■ **WORK ITEM**
Count the lines in the entries below that mention the string "penv", then write that number by itself.
══ SUPPLIED INFORMATION ══
-- ==== Sys2Proof/Laws/Real.lean ====
section
/-!
SUPPORT. Laws of the arithmetic of reals: comparisons and saturating tests; rounding is monotone, sees only the number and
leaves representable numbers alone; sums and products of numbers that are not negative.
-/
namespace Sys2Proof.Machine

/-! ### The formats R7 uses -/

/-- An encoding of R7's `REAL` has 64 bits and one of its `BUF_FMT` 32: a sign bit over the magnitude field. -/
theorem format_widths : fmtMagBits ieee.real + 1 = 64 ∧ fmtMagBits ieee.buf + 1 = 32 := ⟨rfl, rfl⟩

/-- The magnitude field of a real, with binary64's numbers put in. -/
theorem rMag_eq (x : RealBits) : rMag ieee x = if x < 2 ^ 63 then x else min (x - 2 ^ 63) (2 ^ 63 - 1) := rfl

/-- The sign bit of a real. -/
theorem rSign_eq (x : RealBits) : rSign ieee x = decide (2 ^ 63 ≤ x) := rfl

/-- The test for a NaN, with binary64's numbers put in. -/
theorem rIsNaN_eq (x : RealBits) : rIsNaN ieee x = decide (0x7FF0000000000000 < rMag ieee x) := rfl

/-- The test for a finite number, with binary64's numbers put in. -/
theorem rIsFinite_eq (x : RealBits) : rIsFinite ieee x = decide (rMag ieee x < 0x7FF0000000000000) := rfl

/-- The encoding of a sign and a magnitude field has them. -/
theorem rEncode_fields (neg : Bool) (g : Nat) (hg : g < 2 ^ 63) :
    rMag ieee (rEncode ieee neg g) = g ∧ rSign ieee (rEncode ieee neg g) = neg := by
  have e : rEncode ieee neg g = g + (if neg then 2 ^ 63 else 0) := rfl
  rw [e, rMag_eq, rSign_eq]
  cases neg with
  | false => exact ⟨if_pos hg, decide_eq_false (by simpa using hg)⟩
  | true => exact ⟨by rw [if_neg (by simp)]; simp; omega, decide_eq_true (by simp)⟩

/-- Decoding a real, with binary64's numbers put in. -/
theorem rExact_eq (x : RealBits) :
    rExact ieee x =
      if 0x7FF0000000000000 ≤ rMag ieee x then
        (if rMag ieee x = 0x7FF0000000000000 then .inf (rSign ieee x) else .nan)
      else if rMag ieee x / 2 ^ 52 = 0 then .fin (rSign ieee x) (rMag ieee x % 2 ^ 52) (-1074)
      else .fin (rSign ieee x) (2 ^ 52 + rMag ieee x % 2 ^ 52) (((rMag ieee x / 2 ^ 52 : Nat) : Int) - 1075) := rfl

/-- Rounding to a real, with binary64's numbers put in. -/
theorem rPack_eq (neg : Bool) (m : Nat) (e : Int) :
    rPack ieee neg m e =
      rEncode ieee neg (if 0x7FF0000000000000 ≤ roundMag 53 (-1074) m e then 0x7FF0000000000000
        else roundMag 53 (-1074) m e) := rfl

/-- The magnitude field of a sample, with binary32's numbers put in. -/
theorem sMag_eq (x : SampleBits) : fmtMag ieee.buf x = if x < 2 ^ 31 then x else min (x - 2 ^ 31) (2 ^ 31 - 1) := rfl

/-- Decoding a sample, with binary32's numbers put in. -/
theorem sExact_eq (x : SampleBits) :
    sExact ieee x =
      if 0x7F800000 ≤ fmtMag ieee.buf x then
        (if fmtMag ieee.buf x = 0x7F800000 then .inf (2 ^ 31 ≤ x) else .nan)
      else if fmtMag ieee.buf x / 2 ^ 23 = 0 then .fin (2 ^ 31 ≤ x) (fmtMag ieee.buf x % 2 ^ 23) (-149)
      else .fin (2 ^ 31 ≤ x) (2 ^ 23 + fmtMag ieee.buf x % 2 ^ 23)
        (((fmtMag ieee.buf x / 2 ^ 23 : Nat) : Int) - 150) := rfl

/-- Rounding to a sample, with binary32's numbers put in. -/
theorem sPack_eq (neg : Bool) (m : Nat) (e : Int) :
    sPack ieee neg m e =
      (if 0x7F800000 ≤ roundMag 24 (-149) m e then 0x7F800000 else roundMag 24 (-149) m e) +
        (if neg then 2 ^ 31 else 0) := rfl

/-! ### Comparisons -/

/-- A value that does not reach `a` is not above it. -/
theorem rLt_of_not_rLe (fm : Formats) (a x : RealBits) (h : rLe fm a x = false) : rLt fm a x = false := by
  simp only [rLe, rLt, Bool.and_eq_false_iff, Bool.not_eq_eq_eq_not, decide_eq_false_iff_not] at h ⊢
  rcases h with h | h
  · exact .inl h
  · exact .inr (by omega)

/-- Nothing is above itself. -/
theorem rLt_irrefl (fm : Formats) (x : RealBits) : rLt fm x x = false := by simp [rLt]

/-- A saturated value is not above the limit. -/
theorem rLt_saturated (fm : Formats) (a x : RealBits) : rLt fm a (if rLe fm a x = true then a else x) = false := by
  by_cases h : rLe fm a x = true
  · rw [if_pos h]; exact rLt_irrefl fm a
  · rw [if_neg h]; exact rLt_of_not_rLe fm a x (by simpa using h)

/-- A value that is not above one half is not above 1.0. -/
theorem rLt_one_of_half (x : RealBits) (h : rLt ieee (rHalf ieee) x = false) : rLt ieee (r1 ieee) x = false := by
  have e1 : rKey ieee (r1 ieee) = 4607182418800017408 := by decide
  have e2 : rKey ieee (rHalf ieee) = 4602678819172646912 := by decide
  have e3 : rIsNaN ieee (rHalf ieee) = false := by decide
  have e4 : rIsNaN ieee (r1 ieee) = false := by decide
  simp only [rLt, e1, e2, e3, e4, Bool.not_false, Bool.true_and, Bool.and_eq_false_iff, Bool.not_eq_eq_eq_not,
    decide_eq_false_iff_not] at h ⊢
  rcases h with h | h
  · exact .inl h
  · exact .inr (by omega)
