/-- Running a plan is executing its instructions one after the other. -/
theorem runPlan_execAll (plan : List Call) (is : List Instr) (s : State) (h : plan.mapM Call.instr = some is) :
    finish (runPlan plan s) = execAll is s := by
  induction plan generalizing is s with
  | nil =>
    simp only [List.mapM_nil, Option.pure_def, Option.some.injEq] at h
    subst h
    rfl
  | cons c rest ih =>
    simp only [List.mapM_cons, Option.pure_def, Option.bind_eq_bind, Option.bind_eq_some_iff, Option.some.injEq] at h
    obtain ⟨i, hi, js, hjs, rfl⟩ := h
    have hc := runCall_instr c i s hi
    simp only [runPlan, execAll]
    rw [← hc]
    cases hr : runCall c s with
    | ok s' => simp only [ok_bind, finish_ok]; exact ih js s' hjs
    | error e => cases e <;> rfl

/-! ### What compile gives (R176, R180) -/

/-- A chain is at least one opcode and no longer than the row. -/
theorem extendChain_bounds (first prev : Byte) (rest : List Byte) (n : Nat) (hn : 1 ≤ n) :
    1 ≤ extendChain first prev rest n ∧ extendChain first prev rest n ≤ n + rest.length := by
  induction rest generalizing prev n with
  | nil => simp [extendChain, hn]
  | cons next rest ih =>
    simp only [extendChain, List.length_cons]
    split
    · split <;> omega
    · have := ih next (n + 1) (by omega)
      omega

/-- A chain of more than one opcode: each but the last overwrites the slot the next one reads. -/
theorem extendChain_links (first prev : Byte) (rest : List Byte) (n : Nat) (j : Nat) (hn : 1 ≤ n)
    (hj : n + j < extendChain first prev rest n) :
    ∃ x y, (prev :: rest)[j]? = some x ∧ rest[j]? = some y ∧ opcodeAdd x = false ∧ opcodeDst x = opcodeSrc y := by
  induction rest generalizing prev n j with
  | nil => simp only [extendChain] at hj; omega
  | cons next rest ih =>
    simp only [extendChain] at hj
    split at hj
    · split at hj <;> omega
    · rename_i hc
      simp only [Bool.or_eq_true, bne_iff_ne, ne_eq, not_or, Bool.not_eq_true, not_not] at hc
      cases j with
      | zero => exact ⟨prev, next, rfl, rfl, hc.1, hc.2⟩
      | succ j =>
        obtain ⟨x, y, h1, h2, h3, h4⟩ := ih next (n + 1) j (by omega) (by omega)
        exact ⟨x, y, by simpa using h1, by simpa using h2, h3, h4⟩

/-- The last tap of a list of opcodes is a position of it whose tap bit is set. -/
theorem lastTap_spec (l : List Byte) (j : Nat) (found : Option Nat) (k : Nat) (h : lastTap l j found = some k) :
    found = some k ∨ ∃ i o, k = j + i ∧ l[i]? = some o ∧ opcodeTap o = true := by
  induction l generalizing j found with
  | nil => exact .inl h
  | cons o rest ih =>
    simp only [lastTap] at h
    rcases ih (j + 1) _ h with h' | ⟨i, x, rfl, h2, h3⟩
    · split at h'
      · rename_i ht
        cases h'
        exact .inr ⟨0, o, rfl, rfl, ht⟩
      · exact .inl h'
    · exact .inr ⟨i + 1, x, by omega, by simpa using h2, h3⟩

/-- Everything `callOf` can give. -/
theorem callOf_eq_some (i : Nat) (chain : List Byte) (c : Call) (h : callOf i chain = some c) :
    ∃ first rest src, chain = first :: rest ∧ chainSource chain = some src ∧ c.first = i ∧ c.n = chain.length ∧
      specOf c.n src c.add = some c.spec ∧ c.add = opcodeAdd (chain.getLastD first) ∧ c.inp = opcodeSrc first ∧
      c.out = opcodeDst (chain.getLastD first) := by
  unfold callOf at h
  split at h
  · cases h
  · rename_i first rest
    simp only at h
    split at h
    · cases h
    · rename_i src hsrc
      split at h
      · cases h
      · rename_i spec hspec
        cases h
        exact ⟨first, rest, src, rfl, hsrc, rfl, rfl, hspec, rfl, rfl, rfl⟩
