-- ==== Sys2Proof/Tests/Slice0.lean ====
section
/-!
SUPPORT. The model's own tests: the well-formedness smoke tests, one word of every instruction written out from the
tables of 30_encoding.md, one or two steps of every instruction against values printed in spec/ (the rule or the
section of 95_test_vectors.md stands beside each), and a witness for every obligation that has hypotheses.
-/
namespace Sys2Proof.Tests
/- The kernel evaluations one after another: side by side, their stacks need more memory than the checks allow. -/
set_option Elab.async false
open Sys2Proof Sys2Proof.Machine

/-! ### Well-formedness: each check refuses an ill-formed term (R85, R82) -/

theorem test_wf_refuses_ch2_past_operator_5 : Instr.wellFormed (.ch2Fb1A 5 3#2 0#2) = false := by decide
theorem test_wf_refuses_ch3_past_operator_5 : Instr.wellFormed (.ch3Fb2A 4 3#2 0#2) = false := by decide
theorem test_wf_refuses_extW_reading_output : Instr.wellFormed (.ch1ExtW 0 0#2 1#2) = false := by decide
theorem test_wf_refuses_extA_reading_slot_3 : Instr.wellFormed (.ch1ExtA 0 3#2 0#2) = false := by decide
theorem test_wf_takes_the_last_chains :
    Instr.wellFormed (.ch2Fb1A 4 3#2 0#2) = true ∧ Instr.wellFormed (.ch3Fb2A 3 3#2 0#2) = true ∧
      Instr.wellFormed (.ch1ExtW 5 2#2 3#2) = true := by decide

/-! ### Decoding: words written out bit by bit from R81 to R86 -/

/-- 0x47, 0x14, 0x22, 0x74 of 95_test_vectors.md §2.4. -/
theorem test_decode_routing :
    decode ⟨.routing, 0b01000111#8, []⟩ = .ok (.opn 3#2 true true) ∧
    decode ⟨.routing, 0b00010100#8, []⟩ = .ok (.opx1 0#2 true false) ∧
    decode ⟨.routing, 0b00100010#8, []⟩ = .ok (.opx2 2#2 false false) ∧
    decode ⟨.routing, 0b01110100#8, []⟩ = .ok (.opf 0#2 true true) := by decide

/-- The selectors of R85: n − 1, S + 2 and A. -/
theorem test_decode_chain :
    decode ⟨.chain, 0b00000010#8, [.int 4, .int 0, .int 1]⟩ = .ok (.ch1NoneW 4 0#2 1#2) ∧
    decode ⟨.chain, 0b00000011#8, [.int 1, .int 0, .int 0]⟩ = .ok (.ch1NoneA 1 0#2 0#2) ∧
    decode ⟨.chain, 0b00000000#8, [.int 2, .int 1, .int 1]⟩ = .ok (.ch1ExtW 2 1#2 1#2) ∧
    decode ⟨.chain, 0b00000001#8, [.int 5, .int 2, .int 0]⟩ = .ok (.ch1ExtA 5 2#2 0#2) ∧
    decode ⟨.chain, 0b00000100#8, [.int 0, .int 3, .int 1]⟩ = .ok (.ch1Fb0W 0 3#2 1#2) ∧
    decode ⟨.chain, 0b00000101#8, [.int 3, .int 3, .int 0]⟩ = .ok (.ch1Fb0A 3 3#2 0#2) ∧
    decode ⟨.chain, 0b00010111#8, [.int 0, .int 3, .int 0]⟩ = .ok (.ch2Fb1A 0 3#2 0#2) ∧
    decode ⟨.chain, 0b00101001#8, [.int 0, .int 3, .int 0]⟩ = .ok (.ch3Fb2A 0 3#2 0#2) := by decide

/-- The codes of R86, with their operands. -/
theorem test_decode_command :
    decode ⟨.command, 0x01#8, [.real 0x40E5888000000000]⟩ = .ok (.vreset 0x40E5888000000000) ∧
    decode ⟨.command, 0x02#8, [.bytes [0x63#8]]⟩ = .ok (.pload [0x63#8]) ∧
    decode ⟨.command, 0x03#8, []⟩ = .ok .setup ∧
    decode ⟨.command, 0x05#8, [.int 2]⟩ = .ok (.opreset 2) ∧
    decode ⟨.command, 0x08#8, []⟩ = .ok .lcfg ∧
    decode ⟨.command, 0x09#8, []⟩ = .ok .lreset ∧
    decode ⟨.command, 0x0A#8, [.real 0x4038000000000000]⟩ = .ok (.lstep 0x4038000000000000) ∧
    decode ⟨.command, 0x0B#8, [.real 0x408F400000000000]⟩ = .ok (.lscrub 0x408F400000000000) ∧
    decode ⟨.command, 0x10#8, [.bytes []]⟩ = .ok (.bunpack []) := by decide

/-- RENDER's eleven operands in the order of R86. -/
theorem test_decode_render :
    decode ⟨.command, 0x04#8, [.flag true, .flag false, .real 0x404E000000000000, .real 0x3FF0000000000000, .real 0x3FE0000000000000, .real 0x3FD0000000000000,
      .real 0x3FC0000000000000, .real 0x4000000000000000, .int 24, .real 0x4008000000000000, .real 0x4010000000000000]⟩ =
      .ok (.render ⟨true, false, 0x404E000000000000, 0x3FF0000000000000, 0x3FE0000000000000, 0x3FD0000000000000, 0x3FC0000000000000, 0x4000000000000000, 24, 0x4008000000000000, 0x4010000000000000⟩) := by decide

/-- The table's bare words in its three overlapping code spaces (log 13). -/
theorem test_decode_table_words :
    decodeTableWord 6 0x02 = some (.ch1NoneW 0 0#2 0#2) ∧ decodeTableWord 8 0x02 = some (.pload []) ∧
    decodeTableWord 8 0x29 = some (.ch3Fb2A 0 0#2 0#2) ∧ decodeTableWord 8 0x30 = some (.opf 0#2 false false) ∧
    decodeTableWord 8 0x10 = some (.bunpack []) ∧ decodeTableWord 8 0x88 = none := by decide

/-- The assembler text of R95 (95_test_vectors.md §2.4). -/
theorem test_assembler :
    asmOpcode 0x74#8 = "fb > out+ !" ∧ asmOpcode 0x25#8 = "b2 > b1+" ∧ asmOpcode 0x00#8 = "none > out" := by decide

/-! ### Helpers -/

/-- The next state of an outcome. -/
def after (o : Host.Outcome State Fault Refusal) : Option State :=
  match o with
  | .next s => some s
  | _ => none

/-- The refusal of an outcome. -/
def stopOf (o : Host.Outcome State Fault Refusal) : Option Refusal :=
  match o with
  | .refused r => some r
  | _ => none

/-- The patch of 128 zero bytes. -/
def zeroPatch : Patch := decodeVoice (List.replicate 128 0#8)

/-- The state after reset with that patch loaded. -/
def loaded : State := { State.reset with patch := some zeroPatch, patchValid := true }

/-- Samples written one after the other from index `i` of a slot. -/
def fill (slot : Nat) : Nat → List SampleBits → Memory → Memory
  | _, [], m => m
  | i, v :: rest, m => fill slot (i + 1) rest (memWrite m (sampleAddr slot i) v)

/-- A state inside a RENDER of block size `b` whose operator k has phase, amplitude, f and a as listed. -/
def inChain (b : Nat) (fb : Nat) (ops : List (U32 × RealBits × RealBits × RealBits)) (h0 h1 : RealBits) (m : Memory)
    (row : List Byte) :
    State :=
  let op := fun k => ops.getD k (0#32, r0, r0, r0)
  { State.reset with
    patch := some { zeroPatch with fb := fb }
    patchValid := true
    ops := Six.ofFn fun k => ⟨(op k).1, (op k).2.1⟩
    fb0 := h0
    fb1 := h1
    buf := m
    rc := some
      { index := 0, block := b, f := Six.ofFn fun k => (op k).2.2.1, a := Six.ofFn fun k => (op k).2.2.2,
        row := Six.ofFn fun k => row.getD k 0#8 } }

/-- An operator's registers and the first three samples of a slot. -/
def seen (o : Host.Outcome State Fault Refusal) (k slot : Nat) : Option (Oper × List (Option SampleBits)) :=
  (after o).map fun t => (t.ops.get k, [0, 1, 2].map fun i => memRead t.buf (sampleAddr slot i))

/-! ### Commands -/

/-- 95_test_vectors.md §2.7: `VRESET sr=48000` gives SCALE 0.91875. -/
theorem test_vreset_scale :
    (after (exec (.vreset 0x40E7700000000000) State.powerUp)).map (·.penv.scale) =
      some 0x3FED666666666666 := by decide +kernel

/-- The same where the instance's `REAL` is binary32 (R7, D2): 0.91875 rounded to 24 bits; the formats stay. -/
theorem test_vreset_binary32 :
    (after (exec (.vreset 0x473B8000) { State.powerUp with formats := ⟨binary32, binary32⟩ })).map
      (fun t => (t.penv.scale, t.formats.real)) = some (0x3F6B3333, binary32) := by decide +kernel

/-- 95_test_vectors.md §2.7: `sr=−1` is refused. -/
theorem test_vreset_negative :
    stopOf (exec (.vreset 0xBFF0000000000000) State.reset) = some .sampleRateOutOfDomain := by
  decide +kernel

/-- 95_test_vectors.md §2.9, 128 bytes of 0xFF: masks and clamps. -/
theorem test_pload_all_ones :
    (after (exec (.pload (List.replicate 128 0xFF#8)) State.reset)).bind (·.patch) =
      some
        { op := Six.ofFn fun _ =>
            { rate := ⟨99, 99, 99, 99⟩, level := ⟨99, 99, 99, 99⟩, ks := ⟨99, 99, 99, 3, 3⟩, rs := 7, ams := 3,
              vs := 7, olevel := 99, mode := 1, coarse := 31, fine := 99, detune := 14 }
          prate := ⟨99, 99, 99, 99⟩, plevel := ⟨99, 99, 99, 99⟩, alg := 31, fb := 7, resetPhase := 1
          transpose := 48
          lfo := { rate := 99, delay := 99, pmd := 99, amd := 99, sync := 1, wave := 5, pms := 7 }
          name := List.replicate 10 0x7F#8
          active := 0x3F#6 } := by decide +kernel

/-- 95_test_vectors.md §2.9: 127 bytes return BadVoiceLength. -/
theorem test_pload_short :
    (after (exec (.pload (List.replicate 127 0#8)) State.reset)).map (·.result) = some (.error .badVoiceLength) := by
  decide +kernel

/-- R193, output levels 99, rates 50, levels 0: the plateau factors, the × 20 of stage 0 among them; and HEADROOM
127 − 127 (R238). -/
theorem test_setup_envelope_and_headroom :
    let q : OpPatch := { (decodeOp [] 0) with rate := ⟨50, 50, 50, 50⟩, olevel := 99 }
    let s : State := { loaded with patch := some { zeroPatch with op := Six.ofFn fun _ => q } }
    (after (exec .setup s)).map (fun t => (t.env.o3.incr, t.headroom.o3, t.dirty)) =
      some (⟨some 0x3F68000000000000, some 0x3F23333333333333, some 0x3F23333333333333, some 0x3F23333333333333⟩,
        some 0x0000000000000000, false) := by decide +kernel

/-- 95_test_vectors.md §2.8: SETUP before PLOAD is refused. -/
theorem test_setup_no_patch : stopOf (exec .setup State.reset) = some .noPatchLoaded := by decide +kernel

/-- 95_test_vectors.md §2.8: `RENDER ... B=0` is refused. -/
theorem test_render_block_0 :
    stopOf (exec (.render ⟨true, false, 0x404E000000000000, 0x3FF0000000000000, 0x3FE0000000000000, 0x3FE0000000000000, r0, r0, 0, r0, r0⟩) loaded) =
      some .blockSizeOutOfDomain := by decide +kernel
═══
■ **RESPONSE**
2